The Parental Bereavement (Pay and Leave) Bill, introduced into Parliament in July 2017, would entitle employees who have lost a child to statutory paid leave to allow them time to grieve. Although this is a private member's bill, it is supported by the government and would fulfil a Conservative manifesto promise to ensure bereavement support for employees – so there is a good chance that it will become law.


It has been estimated that one in 10 employees is likely to be affected by bereavement at any one time. The death of a child can have a devastating effect on parents' physical and emotional wellbeing; well-managed, sensitive support from an employer can make a big difference to the affected employee's experience and their successful return to work.

At this time, there is no legal requirement for UK employers to provide paid leave for grieving parents. Under Section 57(A) of the Employment Rights Act 1996, employees have a "day one" right to take a reasonable amount of unpaid leave to deal with an emergency (including the death of a dependant). There is no definition of 'reasonable' for these purposes – it is dependent on the circumstances. Disagreements can potentially arise between employee and employer with regard to the appropriate length of leave.

Attempts to introduce paid parental bereavement leave over the past few years have been unsuccessful – including a private member's bill which would have entitled employees to two weeks' paid leave if they lost a child under 18.

New bill

The Parental Bereavement (Pay and Leave) Bill was introduced into the House of Commons on July 19 2017 by Conservative Member of Parliament Kevin Hollinrake. Although it has not yet been published, its primary purpose will be to give employed parents a statutory right to paid time off to grieve the death of their child.
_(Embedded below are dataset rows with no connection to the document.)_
-- ==== Sys2Proof/Certificates/Slice0/Obligations.lean ====
section
/-! DEFINITION. The statements for the provers. -/

open Sys2Proof Sys2Proof.Machine

/-- O1. An entry for an enabled ingress ring with room, whose shape fits a bucket, is written into slot WR with its
arrival metadata; WR and COUNT move on and no other plinth byte differs. A full ring drops it and counts it; a ring
that is disabled or egress changes nothing. The write of the last line of an egress slot on a link target sends one
EGRESS_OUT packet with the slot's bytes and frees the slot; a poisoned slot is dropped, counted and logged. A pendant
wait that expires counts one SINGLE and lets its answer go. (R307, R431, R442, R472, R473) -/
def Obligations.RingsCarryEntries : Prop :=
  ∀ (s : State) (r : Nat), r < 128 → s.ringSlots r ≤ 256 →
    let q := s.ringCourt r
    let c := s.court q
    let slots := s.ringSlots r
    let cnt := s.rd (NCH_RST_COUNT.by16 r)
    let on := s.rd (NCH_RING_ENABLE.by16 r) = 1
    let drops := min (s.rd (NCH_RST_DROP_CNT.by16 r) + 1) 65535
    (∀ (src : Nat) (e : List (BitVec 8)) (p : Bool), e.length ≤ 224 →
      let k := s.rd (NCH_RST_WR.by16 r)
      let a := s.slotAddr r k
      let seq := (s.ring r).seq
      (s.rd (NCH_RING_ENABLE.by16 r) = 0 ∨ s.rd (NCH_RING_DIR.by16 r) = 1 → exec (.ingressEntryArrive r src e p) s = .next s) ∧
      (on → s.rd (NCH_RING_DIR.by16 r) = 0 → slots ≤ cnt + 64 → ∃ t, exec (.ingressEntryArrive r src e p) s = .next t ∧
        t.courts = s.courts ∧ t.rings = s.rings ∧ PkgSets [(NCH_RST_DROP_CNT.by16 r, drops)] s t ∧
        ∃ x, fget nil0 t.events (courtDie q) = fget nil0 s.events (courtDie q) ++ [x] ∧ x.code = 0x51 ∧ x.index = r) ∧
      (∀ es, on → s.rd (NCH_RING_DIR.by16 r) = 0 → cnt + 64 < slots → (s.niche (s.ringNiche r)).shape e = some es →
        s.pairOfIngress r = none → ∃ t, exec (.ingressEntryArrive r src e p) s = .next t ∧
        t = { s with courts := t.courts, rings := t.rings, pkgRegs := t.pkgRegs } ∧
        (∀ j < 224, memByte (t.court q).plinth (a + j) = es.getD j 0) ∧ memRead (t.court q).plinth (a + 240) 8 = s.tick % 2 ^ 64 ∧
        memRead (t.court q).plinth (a + 248) 2 = src % 65536 ∧ memRead (t.court q).plinth (a + 250) 2 = e.length ∧
        memRead (t.court q).plinth (a + 252) 4 = seq % 2 ^ 32 ∧
        (∀ b, (b < a ∨ a + 224 ≤ b) → (b < a + 240 ∨ a + 256 ≤ b) → memByte (t.court q).plinth b = memByte c.plinth b) ∧
        (∀ m, m ≠ q → t.court m = s.court m) ∧ (t.ring r).seq = (seq + 1) % 2 ^ 32 ∧ (∀ m, m ≠ r → t.ring m = s.ring m) ∧
        PkgSets [(NCH_RST_COUNT.by16 r, min (cnt + 1) 511), (NCH_RST_WR.by16 r, (k + 1) % slots)] s t)) ∧
    (∀ k, on → s.rd (NCH_RING_DIR.by16 r) = 1 → k < slots → k ∉ (s.ring r).full → cnt < 511 → c.good (s.slotAddr r k) 64 →
      let image := memBytes c.plinth (s.slotAddr r k) 256
      let l := s.rd (NCH_EGR_LINK.by8 r)
      let moved := [(NCH_RST_RD.by16 r, (k + 1) % slots), (NCH_RST_WR.by16 r, (k + 1) % slots), (NCH_RST_COUNT.by16 r, cnt)]
      ((∀ w < 64, fget noMark c.plnPoison (s.slotAddr r k / 4 + w) = false) → s.pairOfEgress r = none → s.rd (NCH_EGR_TARGET.by8 r) ≠ 1 →
        (∀ f, (s.niche (s.ringNiche r)).frame = some f → fget z0 (s.ring r).sent k ≠ f.2.2 + 1) →
        ∃ t p, exec (.egressSlotWrite r k) s = .next t ∧ fget nil0 (t.link l).out 2 = fget nil0 (s.link l).out 2 ++ [p] ∧
          p.mclass = 6 ∧ p.dest = s.rd (NCH_EGR_DEST.by8 r) ∧ p.payload = image.take (min 224 (bytesVal (image.drop 250) 2)) ∧
          (∀ m, m ≠ l → t.link m = s.link m) ∧ (t.ring r).full = (s.ring r).full ∧ (t.court q).plinth = c.plinth ∧ PkgSets moved s t) ∧
      ((∃ w < 64, fget noMark c.plnPoison (s.slotAddr r k / 4 + w) = true) → ∃ t, exec (.egressSlotWrite r k) s = .next t ∧
        t.links = s.links ∧ (t.ring r).full = (s.ring r).full ∧ PkgSets ((NCH_RST_DROP_CNT.by16 r, drops) :: moved) s t ∧
        ∃ x, fget nil0 t.events (courtDie q) = fget nil0 s.events (courtDie q) ++ [x] ∧ x.code = 0xE0 ∧ x.detail = r)) ∧
    (∀ p < 8,
      ((s.pend p).held = [] → exec (.pendWaitExpiry p) s = .next s) ∧
      (∀ h l, (s.pend p).held = h :: l → (s.pend p).singles + 1 ≠ 64 → ∃ t, exec (.pendWaitExpiry p) s = .next t ∧
        t = { s with pends := t.pends, pkgRegs := t.pkgRegs } ∧
        t.pend p = { s.pend p with held := l, old := (s.pend p).old ++ [h.2.1], singles := (s.pend p).singles + 1 } ∧
        PkgSets [(RES_PEND_CNT_SINGLE.by16 p, min (s.rd (RES_PEND_CNT_SINGLE.by16 p) + 1) 255)] s t))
The bill is supported by the government, and its content and detail will be discussed in Parliament over the coming months. The Department for Business, Energy and Industrial Strategy has said that it will "be working with businesses, employee representatives and campaigners on behalf of working families to better understand needs of bereaved parents and employers". The bill is scheduled to have its second reading in the House of Commons on October 20 2017, when details of the envisaged statutory pay and period of parental bereavement leave should be announced.

While some organisations – particularly smaller businesses – may be concerned about the imposition of further regulation, most employers are likely to be sympathetic to employees' need for proper support in such a difficult time. A 2016 survey commissioned by the charity Child Bereavement UK revealed that less than one-third of British adults who were working at the time of their bereavement felt properly supported by their employer, indicating scope for improvement of management practice in this area.

Naturally, employees will respond to bereavement in different ways. Some will welcome a swift return to work to restore an element of normality, while others will need more time. Katie Koehler of Child Bereavement UK sees the bill as a way of giving parents more choice: "The opportunity for leave at a time that feels right for them as individuals would reduce one source of possible additional stress and paid leave would give parents the time to make decisions based on their needs rather than their financial situation."

What can employers do now?

The Advisory, Conciliation and Arbitration Service has issued guidance on managing bereavement in the workplace, including good practice suggestions for managing an affected employee's absence and their return to work. It notes that advance planning and training will better prepare managers to deal with this difficult issue. Further recommendations include the following:

  • Employers should consider having a written bereavement policy in place to provide certainty and security at a confusing time.
  • Details of the death are private under data protection legislation. The employer should always ask employees how much information they wish to give their colleagues and whether a more public announcement is appropriate. If the death was covered in the media, employers may need to deal with queries to the company and manage employees that might be approached by journalists.
  • Employers should be aware of the risk that racial or religious discrimination claims may arise from refused requests for time off for religious observances on death. Certain religions require a set time for mourning: for example, observant Jews might need to mourn a close relative at home for seven days to sit shiva, while observant Muslims have certain set mourning periods depending on their relation to the deceased (eg, the 40-day Iddah to mourn a husband).
  • Grief can manifest itself both physically and mentally, resulting in a long-term condition or illness. Employers should be mindful of this should there be a change in performance, behaviour or absence. Requests for time off or increased sickness leave should be treated carefully, in the knowledge that a long-term condition could give rise to the risk of a disability discrimination claim.
  • Employers should remember that mothers who lose a child after 24 weeks of pregnancy, or during maternity leave, will not lose their entitlement to maternity leave and pay. Rights to paternity leave and shared parental leave (where notice of leave has been given) will generally also be maintained.